Three Rising Metaphysical Systems c. 1730
François-Marie Arouet (pronounce) aka "Voltaire" (in the Sanford Encyclopedia of Philosophy) Quotes of Voltaire
Voltaire was one of the most famous French writers in 18th century Europe. He is most famous for his attacks on Christianity, especially the established Catholic Church and its role in France, and his advocacy of freedom of religion, freedom of speech and separation of church and state. He attacked the state for its "corrupt" judicial system and use of torture.
Voltaire was a versatile and prolific writer, producing works in almost every literary form, including plays, poems, novels, essays and historical and scientific works. He wrote more than 20,000 letters and more than 2,000 books and pamphlets. Voltaire was less a philosopher than a satirical, social polemicist. He was especially well known for his biting wit. He used it to decry "despotism," "superstition," and "fanaticism."
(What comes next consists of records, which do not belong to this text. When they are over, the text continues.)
/-- R13 to R15, R58, R88, R134: a second tick advances the time of day and every age that counts second ticks, and raises a
minute tick when a new minute begins; only the lamp queue's take-up reaches further. -/
def Obligations.SecondTickAdvancesTheClock : Prop :=
  ∀ s : State, let w := wake s
    let tod := if w.clk.tod + 1 = 86400 then 0 else w.clk.tod + 1
    w.clk.tod < 86400 →
    ∃ u, exec .secondTick s = .next (finish u) ∧ u.clk.tod = tod ∧ u.clk.isSet = w.clk.isSet ∧
      u.clk.ticks = w.clk.ticks + 1 ∧
      u.clk.minuteTicks = (if tod % 60 = 0 then w.clk.minuteTicks ++ [tod / 60] else w.clk.minuteTicks) ∧
      (∀ b : Bay, u.scs.reports[b] = { w.scs.reports[b] with
        age := w.scs.reports[b].age.map fun a => min 65535 (a + 1) }) ∧
      u.hpl = { w.hpl with weather := { w.hpl.weather with age := w.hpl.weather.age.map (· + 1) } } ∧
      (BudgetLaw w → ∀ b : Bay, b ∈ w.lce.queue → b ∈ u.lce.queue ∨ bayPlan b w = [] ∨
        (eligible b w = true ∧ ∃ c : CtxId, ∃ x ∈ u.lce.ctxs[c], x.bay = b ∧ x.phase = .pausing ∧
          u.pal.bays[b].pause = true)) ∧
      u.lce.results = w.lce.results ∧ u.lce.waivers = w.lce.waivers ∧ u.lce.plans = w.lce.plans ∧
      ChangesOnly [.clk, .pbc, .scs, .hpl, .pal, .lce] w u

/-- R14, R83, R103, R160, R174: a minute tick makes entries DUE and MISSED, removes old ones, works out the budget, plans
every bay and keeps every chain. R174, R178, R184: no bay keeps a removed id as that of the CALLED entry it entered RELEASING
or was held with. R110: the rotation of its pass releases the oldest NORMAL grants that are due, as many as
NORMAL candidates wait. -/
def Obligations.MinuteTickRunsTheDepot : Prop :=
  (∀ s : State, OneGrantLaw s →
    let due := s.pal.grants.filter fun g =>
      decide (g.state = .active ∧ level g.bay s = .normal ∧ s.clk.ticks - g.admissionTick ≥ 60 * s.params.rotation)
    let waiting := (List.finRange 32).filter fun b : Bay => candidate b s && decide (level b s = .normal)
    let out := due.take waiting.length
    (s.params.rotation = 0 → rotation s = s) ∧
    (s.params.rotation ≠ 0 →
      (rotation s).pal = { s.pal with grants := s.pal.grants.map fun g => if g ∈ out then opened s.clk.tod g else g } ∧
      (∀ b : Bay, (rotation s).pbc.images[b] = { s.pbc.images[b] with
        closed := s.pbc.images[b].closed && !out.any (·.bay == b) }) ∧ ChangesOnly [.pbc, .pal] s (rotation s))) ∧
  ∀ s : State, let w := wake s
    (w.clk.minuteTicks = [] → exec .minuteTick s = .next (finish w)) ∧
    ∀ m ms, w.clk.minuteTicks = m :: ms →
      ∃ u, exec .minuteTick s = .next (finish u) ∧ u.clk = { w.clk with minuteTicks := ms } ∧
        (∀ b : Bay, u.hpl.plans[b].minute = some w.minute) ∧ u.pal.budget = budgetAt w.pal.schedule w.minute ∧
        (∀ b : Bay, u.frs.bays[b].chain = w.frs.bays[b].chain) ∧
        (TimetableLaw w → ∀ e ∈ u.dpc.entries, e.state.live = true → e.minute = m → e.due = true) ∧
        (∀ e ∈ u.dpc.entries, ∃ e' ∈ w.dpc.entries, e'.id = e.id ∧ e'.minute = e.minute ∧ e'.bay = e.bay) ∧
        (TimetableLaw w → ∀ e ∈ w.dpc.entries,
          (e.state = .scheduled ∨ e.state = .called → e.due = true ∨ e.minute = m →
            minutesSince e w ≥ w.params.missLimit → ∃ e' ∈ u.dpc.entries, e'.id = e.id ∧ e'.state = .missed ∧
              e'.terminalSince = some w.clk.ticks) ∧
          (e.state.live = false → ∀ t ∈ e.terminalSince, w.clk.ticks - t ≥ 600 →
            (∀ e' ∈ u.dpc.entries, e'.id ≠ e.id) ∧
            (CurrentLaw w → ∀ b : Bay, u.dpc.bays[b].relEntry ≠ some e.id))) ∧
        u.clu.mode = w.clu.mode ∧ LinkKept w u ∧
        ChangesOnly [.clk, .clu, .pbc, .clr, .hpl, .pal, .frs, .dpc] w u

/-! ### Setting the depot up -/

/-- R5, R6: SET LANES. -/
def Obligations.SetLanesReplacesTheTable : Prop :=
  ∀ (tag : Byte) (ls : List (Byte × List Byte)) (s : State), tag ≠ 0 → (lanesPayload ls).length ≤ 248 → let w := wake s
    let valid : Prop := (∀ l ∈ ls, 1 ≤ l.1.toNat ∧ l.1.toNat ≤ 8 ∧ 1 ≤ l.2.length ∧ l.2.length ≤ 8 ∧
      ∀ b ∈ l.2, 1 ≤ b.toNat ∧ b.toNat ≤ 32) ∧ (ls.map (·.1)).Nodup ∧ (ls.flatMap (·.2)).Nodup
    let stranded : Prop := ∃ b : Bay, w.dpc.bays[b].state = .held ∧ ¬ bayCode b ∈ ls.flatMap (·.2)
    (w.clu.mode ≠ .config →
      exec (.setLanes tag (lanesPayload ls)) s = .next (answered 0x09 tag .wrongMode [] w)) ∧
    (w.clu.mode = .config → ¬valid →
      exec (.setLanes tag (lanesPayload ls)) s = .next (answered 0x09 tag .badValue [] w)) ∧
    (w.clu.mode = .config → valid → stranded →
      exec (.setLanes tag (lanesPayload ls)) s = .next (answered 0x09 tag .wrongState [] w)) ∧
    (w.clu.mode = .config → valid → ¬stranded →
      ∃ u, exec (.setLanes tag (lanesPayload ls)) s = .next (answered 0x09 tag .ok [] u) ∧ LaneLaw u ∧
        (∀ i : Fin 8, ∀ l ∈ ls, l.1.toNat = i.val + 1 → u.dpc.lanes[i].map bayCode = l.2) ∧
        (∀ i : Fin 8, (∀ l ∈ ls, l.1.toNat ≠ i.val + 1) → u.dpc.lanes[i] = []) ∧
        (∀ b : Bay, bayCode b ∈ ls.flatMap (·.2) → u.dpc.bays[b].state = .held → u.dpc.bays[b].ret = some .cleared →
          hasHold u.dpc.bays[b].holds .path = !pathClear b u) ∧
        (∀ b : Bay, ¬ bayCode b ∈ ls.flatMap (·.2) → u.dpc.bays[b] = w.dpc.bays[b]) ∧
        (∀ b : Bay, u.dpc.bays[b].inService = w.dpc.bays[b].inService) ∧
        u.dpc.latchReleased = w.dpc.latchReleased ∧ u.dpc.readingReleased = w.dpc.readingReleased ∧
        u.clu.mode = .config ∧ LinkKept w u ∧ ChangesOnly [.clu, .pbc, .hpl, .pal, .dpc] w u)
Voltaire was a Deist. His ideas philosophical stance was driven primarily by the British empiricists Isaac Newton and John Locke, whose philosophies he popularized in France.
Biography
Voltaire was born in Paris in 1694. His father was a lawyer and the family was fairly well off. He attended a Jesuit school from age 10 to 17 (1704 - 1711), learning Latin, theology, and rhetoric. He wanted to be a writer, but in 1713 his father tried to force him into law by getting him a position in The Hague. There Voltaire got involved in a scandalous affair with a French Protestant girl and then returned to Paris.
From early on, Voltaire had trouble with the authorities for critiques of the government. As a result, he was twice sentenced to prison and once to temporary exile to England. One satirical verse, in which Voltaire accused the French Régent of incest with his daughter, resulted in an eleven-month imprisonment in the Bastille. The Comédie-Française had agreed in January 1717 to stage his debut play, Œdipe, (Oedipus) and it opened in mid-November 1718, seven months after his release. Its immediate critical and financial success established his reputation. It was then he chose the pen name Voltaire ("the young Arouet?").
The Bastille, Paris
In 1722, Voltaire traveled to The Hague to publish his epic poem of King Henry IV of France, which had been forbidden in Paris. He met Jean-Jacques Rousseau on the way. In Holland, Voltaire was impressed with the openness and tolerance of Dutch society.
In 1726, a young French nobleman paid thugs to beat up Voltaire for insulting him. When Voltaire sued for damages, the aristocrats got him sent to the Bastille without a trial. Voltaire then convinced the authorities to let him leave France, and he went to England. There he met some of Britain's greatest writers and got his interest in both British philosophy, government, and Shakespeare, who was still relatively unknown in France.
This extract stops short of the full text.